September 12, 2011

Why Sports Matter, and Why They Don’t

Print More

As the NFL kicked off this weekend and MLB continued winding down its regular season, the leagues were inevitably drawn into the national remembrance of the 10th anniversary of the 9/11 terrorist attacks. This relationship begs the question of what the place of organized professional sports is in the context of such events. Some say sports helps to heal, while others say they serve no purpose whatsoever. Some say they provide an escape, while others say that they provide a sense of normalcy.

For some, sports may provide healing in the same way that other ritualized behaviors such as praying together in church would. Others might look at sports as a meaningless pursuit amid the absurdity of the moment. From a fan’s perspective, it is easy to see how sports can provide healing, as was the case for many New Yorkers who attended those 2001 World Series games in Yankee Stadium. For a player, it is understandable that Pat Tillman would have questioned playing football as opposed to serving in the military given the circumstances.

It is easy to enter the fantastical world of sports fandom where you make yourself ignorant of the outside world for a few hours at a time. It is undeniably a thrilling experience to become so engrossed in your team when they provide you with moments of exuberance and games that you will never forget, and it is even better when you are in the stadium and able to share this experience with thousands more. For a few hours this is the only world you know — you have triumphed over your opponent — even better if it is your rival. Not only can you revel in victory for victory’s sake, but also because ultimately that win had the added bonus of inflicting a painful loss on your opponent. There are no real casualties involved. And when you lose, well there is always the next game, and at worse there is always next year.
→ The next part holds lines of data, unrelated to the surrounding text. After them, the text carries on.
-- ==== Sys2Proof/Machine/Flags.lean ====
section
/-! DEFINITION. The flags that the class-8 instructions write to VF (spec/43_alu.md R88, spec/10_state.md R23)
and the order of that write (spec/40_step_cycle.md R69). -/

namespace Sys2Proof.Machine

/-- A flag as VF holds it: 1 or 0. -/
def flagByte (c : Bool) : Byte := if c then 1#8 else 0#8

/-- Carry: the unsigned sum exceeds 255 (R95). -/
def carryFlag (a b : Byte) : Byte := flagByte (decide (255 < a.toNat + b.toNat))

/-- Not-borrow of `a - b`: the minuend is at least the subtrahend (R96, R98). -/
def notBorrowFlag (a b : Byte) : Byte := flagByte (decide (b.toNat ≤ a.toNat))

/-- The bit that a right shift drops (R97). -/
def lowBitFlag (a : Byte) : Byte := flagByte (a.getLsbD 0)

/-- The bit that a left shift drops (R99). -/
def highBitFlag (a : Byte) : Byte := flagByte (a.getLsbD 7)

/-- A class-8 operation with a flag (R69): the flag, from the registers at the start, goes to VF, then the result
goes to Vx. With `SAMPLE_FIRST` the result comes from the registers at the start, with `FLAG_FIRST` from the
registers after the flag was written. -/
def State.writeFlagged (s : State) (x : Reg) (flag result : State → Byte) : State :=
  let flagged := s.setV VF (flag s)
  flagged.setV x (match s.params.vfOrder with
    | .sampleFirst => result s
    | .flagFirst => result flagged)

end Sys2Proof.Machine
end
The usual playing of sports can provide a sense of normalcy. After 9/11 the NFL and MLB put their seasons on hold for at least a week, in essence capturing the gravity of the events that had just unfolded. And the return of players to the diamond and the gridiron was symptomatic of a return to normalcy. It can be argued that as much as sports seem to provide an escape from “real” life, sports are inevitably a part of “real” life. They are a significant social institution of this country. This is why the leagues were put on hold for a period of time. This is why the happenings in these leagues were colored by what had recently happened just outside the world that these leagues inhabit. The heroics of the Yankees in the World Series became a metaphor for the American spirit. The Patriots temporarily became America’s team in the Super Bowl.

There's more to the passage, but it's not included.